=== Section Start ===

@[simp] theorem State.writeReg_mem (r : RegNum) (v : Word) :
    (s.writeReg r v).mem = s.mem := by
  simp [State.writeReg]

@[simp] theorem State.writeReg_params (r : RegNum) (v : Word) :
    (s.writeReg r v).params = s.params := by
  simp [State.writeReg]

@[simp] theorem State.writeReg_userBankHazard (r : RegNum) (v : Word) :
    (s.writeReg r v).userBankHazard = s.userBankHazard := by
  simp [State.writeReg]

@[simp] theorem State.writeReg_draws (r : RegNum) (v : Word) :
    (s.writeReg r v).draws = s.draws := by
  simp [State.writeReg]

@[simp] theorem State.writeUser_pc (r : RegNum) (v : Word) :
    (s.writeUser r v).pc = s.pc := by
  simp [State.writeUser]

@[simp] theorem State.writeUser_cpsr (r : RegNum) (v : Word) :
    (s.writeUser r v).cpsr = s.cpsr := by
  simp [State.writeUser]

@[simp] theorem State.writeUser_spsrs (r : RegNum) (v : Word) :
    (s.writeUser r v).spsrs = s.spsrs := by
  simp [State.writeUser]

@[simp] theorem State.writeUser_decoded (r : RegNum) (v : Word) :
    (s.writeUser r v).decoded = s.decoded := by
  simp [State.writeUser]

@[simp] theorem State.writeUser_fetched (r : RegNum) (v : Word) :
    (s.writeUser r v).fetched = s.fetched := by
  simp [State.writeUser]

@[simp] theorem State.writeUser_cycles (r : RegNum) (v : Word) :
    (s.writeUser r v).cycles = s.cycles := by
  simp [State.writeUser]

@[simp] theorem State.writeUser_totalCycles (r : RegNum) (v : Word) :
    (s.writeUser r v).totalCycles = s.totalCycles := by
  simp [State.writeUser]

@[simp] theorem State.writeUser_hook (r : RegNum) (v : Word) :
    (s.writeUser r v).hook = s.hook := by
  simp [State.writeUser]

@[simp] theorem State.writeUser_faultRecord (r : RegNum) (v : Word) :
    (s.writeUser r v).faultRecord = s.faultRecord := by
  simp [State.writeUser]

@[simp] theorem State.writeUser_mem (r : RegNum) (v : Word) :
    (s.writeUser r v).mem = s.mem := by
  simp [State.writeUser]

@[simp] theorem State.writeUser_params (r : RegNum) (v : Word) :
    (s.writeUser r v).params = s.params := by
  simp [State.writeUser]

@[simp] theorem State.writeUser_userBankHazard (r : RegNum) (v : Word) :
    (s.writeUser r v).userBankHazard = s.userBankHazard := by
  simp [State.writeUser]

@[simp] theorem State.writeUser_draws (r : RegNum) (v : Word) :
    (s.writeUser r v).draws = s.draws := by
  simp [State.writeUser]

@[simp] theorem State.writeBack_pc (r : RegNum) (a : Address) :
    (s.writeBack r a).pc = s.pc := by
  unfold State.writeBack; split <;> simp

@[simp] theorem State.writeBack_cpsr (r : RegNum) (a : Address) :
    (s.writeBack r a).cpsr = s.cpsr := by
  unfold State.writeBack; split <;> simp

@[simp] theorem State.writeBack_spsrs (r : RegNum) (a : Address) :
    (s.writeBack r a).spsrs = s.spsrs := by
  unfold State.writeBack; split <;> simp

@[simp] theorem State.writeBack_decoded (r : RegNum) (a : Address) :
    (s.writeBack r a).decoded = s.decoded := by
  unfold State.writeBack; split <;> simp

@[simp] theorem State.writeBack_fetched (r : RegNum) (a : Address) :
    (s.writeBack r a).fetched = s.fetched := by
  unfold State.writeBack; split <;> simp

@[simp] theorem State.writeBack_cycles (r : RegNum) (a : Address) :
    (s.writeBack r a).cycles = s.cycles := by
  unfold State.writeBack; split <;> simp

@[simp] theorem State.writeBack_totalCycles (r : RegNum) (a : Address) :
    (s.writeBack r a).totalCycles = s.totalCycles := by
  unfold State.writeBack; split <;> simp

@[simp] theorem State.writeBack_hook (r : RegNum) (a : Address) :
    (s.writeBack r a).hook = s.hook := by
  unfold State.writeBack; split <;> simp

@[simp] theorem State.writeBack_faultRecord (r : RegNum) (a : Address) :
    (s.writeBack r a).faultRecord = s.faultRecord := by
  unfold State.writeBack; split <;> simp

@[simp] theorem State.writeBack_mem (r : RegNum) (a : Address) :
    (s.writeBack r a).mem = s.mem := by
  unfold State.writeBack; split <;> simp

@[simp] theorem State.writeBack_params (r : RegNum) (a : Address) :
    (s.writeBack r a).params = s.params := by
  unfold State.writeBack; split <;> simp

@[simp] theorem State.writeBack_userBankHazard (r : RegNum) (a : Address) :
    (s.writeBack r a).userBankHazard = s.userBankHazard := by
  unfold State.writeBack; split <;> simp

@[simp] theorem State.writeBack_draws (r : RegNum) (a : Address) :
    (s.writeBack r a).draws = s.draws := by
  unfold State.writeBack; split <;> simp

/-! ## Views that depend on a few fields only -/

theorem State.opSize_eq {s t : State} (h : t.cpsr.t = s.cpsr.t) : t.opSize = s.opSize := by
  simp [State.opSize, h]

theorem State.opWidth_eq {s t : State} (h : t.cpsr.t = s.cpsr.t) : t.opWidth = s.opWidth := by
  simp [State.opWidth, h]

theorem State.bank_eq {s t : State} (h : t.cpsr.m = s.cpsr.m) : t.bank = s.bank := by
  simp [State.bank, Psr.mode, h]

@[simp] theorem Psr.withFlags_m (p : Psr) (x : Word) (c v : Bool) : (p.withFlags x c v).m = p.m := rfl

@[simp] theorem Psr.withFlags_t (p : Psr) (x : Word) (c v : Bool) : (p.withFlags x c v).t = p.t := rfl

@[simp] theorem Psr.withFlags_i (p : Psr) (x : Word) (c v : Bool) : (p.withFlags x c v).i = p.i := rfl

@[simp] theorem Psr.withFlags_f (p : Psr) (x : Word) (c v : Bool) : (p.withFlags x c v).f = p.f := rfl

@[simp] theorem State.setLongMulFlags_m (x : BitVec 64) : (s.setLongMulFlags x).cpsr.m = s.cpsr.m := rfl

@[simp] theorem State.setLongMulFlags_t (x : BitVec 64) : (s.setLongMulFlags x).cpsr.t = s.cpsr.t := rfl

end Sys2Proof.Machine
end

=== Section End ===

ASSIGNMENT:
Take the records above and return, word for word, only the lines that fall from the line with "(s.writeBack r a).draws = s.draws := by" to the line with "simp [State.bank, Psr.mode, h]", both of them included.

WORKED SOLUTION:
    (s.writeBack r a).draws = s.draws := by
  unfold State.writeBack; split <;> simp

/-! ## Views that depend on a few fields only -/

theorem State.opSize_eq {s t : State} (h : t.cpsr.t = s.cpsr.t) : t.opSize = s.opSize := by
  simp [State.opSize, h]

theorem State.opWidth_eq {s t : State} (h : t.cpsr.t = s.cpsr.t) : t.opWidth = s.opWidth := by
  simp [State.opWidth, h]

theorem State.bank_eq {s t : State} (h : t.cpsr.m = s.cpsr.m) : t.bank = s.bank := by
  simp [State.bank, Psr.mode, h]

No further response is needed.